Now I hope that other folks realize this as well, and what is more important, that these languages wich a very clean syntax, are supported ALSO by the big companies out there (ruby and python already have a healthy and active community, but there could be more acknowledgement by older companies that still use PERL)

Reply
Traverse Davies says:

April 29, 2008 at 6:30 pm

Wow… I keep trying to say this stuff to Java devs I know (and people who try to make other languages into Java). Nice to have some backup that clearly illustrates what I am saying.

Reply
Alan Keefer says:

April 29, 2008 at 10:00 pm

@Thomas:

The point I was trying to make is not “we’re cool” or “language X is better than language Y” or “we know more about language design than you do” or anything similar. It’s hard to make the argument that syntax matters without giving some examples of how I think it matters, but I tried hard to emphasize that those opinions weren’t the point.

What I really wanted to express is that I’m frustrated when people insist that everything is always fine and that there’s nothing to debate about because language preference is relative (which I think it is) so there’s no point in arguing since everyone will have a different opinion. I’m just saying that syntax does actually matter, and it’s worth arguing over what sort of syntax is best so that, in the future, we can build even better languages or improve existing ones. Different people will have different opinions, and that’s totally healthy, but at least let’s try to articulate why we have those different opinions and what we think makes for a great language or API. So here I’m trying to lay out how I think good syntax can make a difference as a way to provide some sort criteria for syntax evaluation. Again, we can differ about whether closures really make code more readable than anonymous inner classes, but at least then we’ve got some parameters for our debate (i.e. we both care about readability) instead of just talking past each other and saying “whatever, anything goes.”

It’s not obvious from this post, but we actually are trying to do something to solve real problems: we’re building our own language on the JVM (currently called GScript) that started as an internal project for use in configuration scriptlets but which has ballooned into a full-fledged language that we’ll hopefully be able to release publicly at some point. Once it’s released, part of that will definitely be evangelizing what we think makes our language great, but part of the development process is also trying to find the best ways to do something. So we actually do want real feedback about what makes a language great.
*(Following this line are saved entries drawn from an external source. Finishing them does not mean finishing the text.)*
/-- LOGSET's probe (R429): the image is read and checked. -/
def State.probeLogset (s : State) (k : Ctx) (o : MemOp) : Probed :=
  match operandFail o [(63, 60), (127, 76)] [] with
  | some e => failA o e
  | none =>
    match s.imageProbe k (vbits o.a 55 0) 32 5 .rd with
    | some e => failA o e
    | none => match s.devRead k (vbits o.a 55 0) 32 .rd with
      | .error e => failA o e
      | .ok b => match logImageBad b with
        | some bit => failA o ⟨0x02, rfDetail 4 bit⟩
        | none => .ok { o with data := b }

/-- Writes the open records of a range while its ring has room (06 R190, R191). -/
def State.flushRange (s : State) (c : CtxId) (range : Nat) : Nat → State × Bool
  | 0 => (s, true)
  | fuel + 1 =>
    match (s.ctx c).bind fun k => tget k.logs range with
    | none => (s, true)
    | some r => match r.pages with
      | [] => (s, true)
      | q :: rest =>
        let (s1, ok) := s.logWrite c range r q
        if ok then State.flushRange (s1.modCtx c fun k => { k with logs := tset k.logs range { r with pages := rest } }) c range fuel
        else (s, false)

/-- The open records of every range of a context (R222, R232). -/
def State.flushLogs (s : State) (c : CtxId) : State × Bool :=
  match s.ctx c with
  | none => (s, true)
  | some k => k.logs.foldl (fun r e =>
      let q := r.1.flushRange c e.1 (e.2.pages.length + 1); (q.1, r.2 && q.2)) (s, true)

/-- LOGSET at commit: open records first, then the range. -/
def State.doLogset (s : State) (o : MemOp) : Perf :=
  let n := (((s.ctx o.logCtx).bind fun k => tget k.logs o.logRange).map (·.pages.length)).getD 0
  let (s1, ok) := s.flushRange o.logCtx o.logRange (n + 1)
  if !ok then .wait s1
  else .done (s1.modCtx o.logCtx fun k => { k with
    logs := tset k.logs o.logRange { base := BitVec.ofNat 64 (fieldAt o.data 0 8), limit := BitVec.ofNat 64 (fieldAt o.data 8 8),
                                     ring := BitVec.ofNat 64 (fieldAt o.data 0x10 8), pages := [] } }) 0 0

/-- Drops, from every cache, a context's translations of a page, with every one of the same leaf, or all (R430). -/
def Mems.dropTlb (m : Mems) (c : CtxId) (all : Bool) (vpn : Nat) : Mems :=
  let leafs := (m.tlb.filter fun (e : Tlb) => e.ctx == c && e.vpn == vpn).map (·.entryPA)
  { m with tlb := m.tlb.filter fun (e : Tlb) => e.ctx != c || (!all && e.vpn != vpn && !leafs.contains e.entryPA) }

/-- XLINV at commit (R430). -/
def State.doXlinv (s : State) (o : MemOp) : Perf :=
  .done { s with mem := s.mem.dropTlb (o.b.extractLsb' 0 12) (o.b.getLsbD 12) (vbits o.a 55 12) } 0 0

/-- DPUT's probe: a valid row, an index below COUNT, and W on the entry (R421). -/
def State.probeDput (s : State) (k : Ctx) (o : MemOp) : Probed :=
  match operandFail o [(127, 14)] [] with
  | some e => failA o e
  | none =>
    if !k.dictValid o.dict then failA o ⟨0x02, rfDetail 4 10⟩
    else if o.entry ≥ k.dictCount o.dict then failA o ⟨0x02, rfDetail 4 0⟩
    else match pieces s.mem k k.devSite (k.dictBase o.dict + 8 * o.entry) 8 with
      | .error e => failA o e
      | .ok ps => match allAllowed s.keys ps .w with
        | some e => failA o e
        | none => .ok o

/-- DPUT at commit: an entry of the selected dictionary advances GEN as DSWITCH does (06 R169). -/
def State.doDput (s : State) (k : Ctx) (o : MemOp) : Perf :=
  if k.sel.toNat = o.dict && k.genBusy then .wait s
  else match s.devWrite k (k.dictBase o.dict + 8 * o.entry) (leBytes 8 (lo64 o.b).toNat) with
    | .error _ => .wait s
    | .ok s1 => .done (if k.sel.toNat = o.dict then s1.modCtx k.num fun k => k.advanceGen k.sel else s1) 0 0

/-! ### PATTR (R432, 03 R100) -/

/-- The leaf that maps an address: its entry's address, its level and the entry. -/
def State.leafAt (s : State) (k : Ctx) (va : Nat) : Except Fail (Nat × Nat × BitVec 64) :=
  match walk s.mem k va with
  | .error e => .error e
  | .ok (ea, level) => .ok (ea, level, BitVec.ofNat 64 (s.mem.word64 ea))

/-- A leaf entry with the new attribute. -/
def withAttr (e : BitVec 64) (coh owner : Nat) : BitVec 64 :=
  (e &&& 0xE7FFFFFFFFFFF00F) ||| BitVec.ofNat 64 (coh * 2 ^ 59 + owner * 16)

/-- The attribute a PATTR asks for. -/
def MemOp.newCoh (o : MemOp) : Nat := vbits o.b 1 0
def MemOp.newOwner (o : MemOp) : Nat := if o.newCoh = 2 then vbits o.b 10 4 else 0

/-- PATTR's probe. -/
def State.probePattr (s : State) (k : Ctx) (o : MemOp) : Probed :=
  let va := vbits o.a 55 0
  match operandFail o [(127, 56)] (if o.newCoh = 2 then [(127, 11), (3, 2)] else [(127, 2)]) with
  | some e => failA o e
  | none =>
    if !inMap k va 1 then failA o (transFail 0 3)
    else if va ≥ scratchBase then failA o (protFail 5)
    else match translate s.mem k k.devSite va, s.leafAt k va with
      | .error e, _ => failA o e
      | _, .error e => failA o e
      | .ok t, .ok (_, level, e) =>
        if t.place != .hbm then failA o (protFail 5)
        else match allowed s.keys t .w with
          | some f => failA o f
          | none => if leafBad (withAttr e o.newCoh o.newOwner) level then failA o (protFail 5)
              else .ok { o with ps := [⟨va, 1, t⟩] }

/-- Physical bytes [lo, lo + n) of the page of a leaf: 64 KiB for a contiguous group. -/
def pageOf (e : BitVec 64) (level : Nat) : Nat × Nat :=
  let pa := (e.extractLsb' 12 40).toNat * 0x1000
  if level = 3 && e.getLsbD 53 then (pa / 0x10000 * 0x10000, 0x10000) else (pa, pageBytes level)

/-- An operation touches a physical page. -/
def MemOp.onPage (o : MemOp) (pg : Nat × Nat) : Bool :=
  o.ps.any fun p => p.tr.place == .hbm && pg.1 ≤ p.tr.pa && p.tr.pa < pg.1 + pg.2

/-- Every L1 copy of a page cleaned and invalidated (R100, step 2). -/
def Mems.recallPage (m : Mems) (pg : Nat × Nat) : Mems :=
  (m.l1.filter fun (e : L1Line) => e.kind != .host && pg.1 ≤ 64 * e.line && 64 * e.line < pg.1 + pg.2).foldl Mems.evict m

/-- The entry, or the sixteen of a contiguous group, with the new attribute (R100, step 3). -/
def Mems.setAttr (m : Mems) (ea : Nat) (e : BitVec 64) (level coh owner : Nat) : Mems :=
  let eas := if level = 3 && e.getLsbD 53 then (List.range 16).map fun i => ea / 128 * 128 + 8 * i else [ea]
  { m with hbm := eas.foldl (fun h a => wrN h a (leBytes 8 (withAttr (BitVec.ofNat 64 (rdLe h a 8)) coh owner).toNat)) m.hbm }

/-- The probes of the tables group, beyond LAUNCH's and the queues'. -/
def State.probeTable (s : State) (k : Ctx) (o : MemOp) : Probed :=
  match o.act with
  | .dput => s.probeDput k o
  | .dget => match operandFail o [(127, 14)] [] with
    | some e => failA o e
    | none => .ok o
  | .logset => s.probeLogset k o
  | .keyset => s.probeKeyset k o
  | .xlinv => match operandFail o (if o.b.getLsbD 12 then [] else [(11, 0), (127, 56)]) [(127, 13)] with
    | some e => failA o e
    | none => .ok o
  | .pattr => s.probePattr k o
  | _ => .ok o

/-- The probe of an operation as it enters: the operation with what the probe read, or its fault. -/
def State.probeOp (s : State) (k : Ctx) (x : Thread) (w : WaveId) (o : MemOp) : Probed :=
  match o.act with
  | .mnop | .fence | .pqget | .capget => .ok o
  | .qput | .qget | .qbind | .qunbind | .iqput | .iqget | .iqlook | .iqcons | .iqadv | .iqquiet => s.probeQueue k x o
  | .pqput => k.probePqput x o
  | .rtget | .rtdone => k.probeRange x o
  | .launch => s.probeLaunch k x w o
  | .lstat | .lbar | .joinw => s.probeLevel k x o
  | .dput | .dget | .logset | .keyset | .pattr | .xlinv => s.probeTable k o
  | .ld | .st | .ldc | .stf | .ldi | .sti | .pref | .atom _ | .red _ | .redFadd | .own | .feq | .feset | .clean | .flush
  | .invl => match s.probePlain k x.lcl o with
    | .ok ps => .ok { o with ps := ps }
    | .error e => failA o e

/-! ### PATTR at commit (R100) -/

/-- The bytes of a queue that an operation's probe looks at: the descriptor, and the areas that the operation may use (R401). -/
def State.queueSpan (s : State) (k : Ctx) (va : Nat) (use : FrontUse) : List (Nat × Nat) :=
  let q := s.queue k va
  [(va, 64), (q.base, q.cap * q.recBytes)] ++ (if q.arr = 0 || q.kind = 0 then [] else [(q.arr, 2 ^ (q.arrlog2 + 12))])
    ++ match use with
      | .none => []
      | .one p => [(q.front + 8 * p, 8)]
      | .all => [(q.front, 8 * (q.nprod + 1))]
Even if it never gets released, though, I think it’s useful to have well-reasoned debates over how languages should be designed as long as it doesn’t devolve into name-calling. In other words: if you’re trying to get work done, then the answer “I don’t care about syntax because I’m used to it” is perfectly valid. Use whatever tools get the job done for you. But it’s always important to keep asking “How can we make better tools?”, especially for those of us who are currently trying to make those tools, or for anyone else in a position to create new tools or make existing ones better.

Reply
nv1962 says:

April 29, 2008 at 11:57 pm

Don’t laugh about my oddball approach here, but I’m a linguist. Or so I tell myself. So, the statement “syntax matters” makes eminent sense to me. Which, as you indirectly and correctly point out, is not the same as stating “syntax is imperative.” In many instances, the objective of getting the work done prevails over otherwise perhaps interesting academic considerations.

It’s just as much nonsense to approach a general comparison of human languages in terms of superiority; yet a disregard of syntax leads to consequences, intended or not, that may impact the practicality of statements. Complex code with obtuse syntax carries such a penalty as well, not excluding economic cost.

Of course, in human language syntax is typically developed and applied in a descriptive fashion, to an existing language; in programming, it’s a prescriptive activity. But in both cases, the traction and attraction of a given syntactic system relies on the effectiveness of its didactic quality. The clearer its guiding principles are, the easier it will be to teach and effectively invite people to adopt them for practical use. In the end, it’s all about sex appeal…

I can’t state enough admiration for the work of those who develop coding platforms and systems, like you seem to do, along with Andrew Tannenbaum. He also insists on the importance of the didactic qualities of the resulting product.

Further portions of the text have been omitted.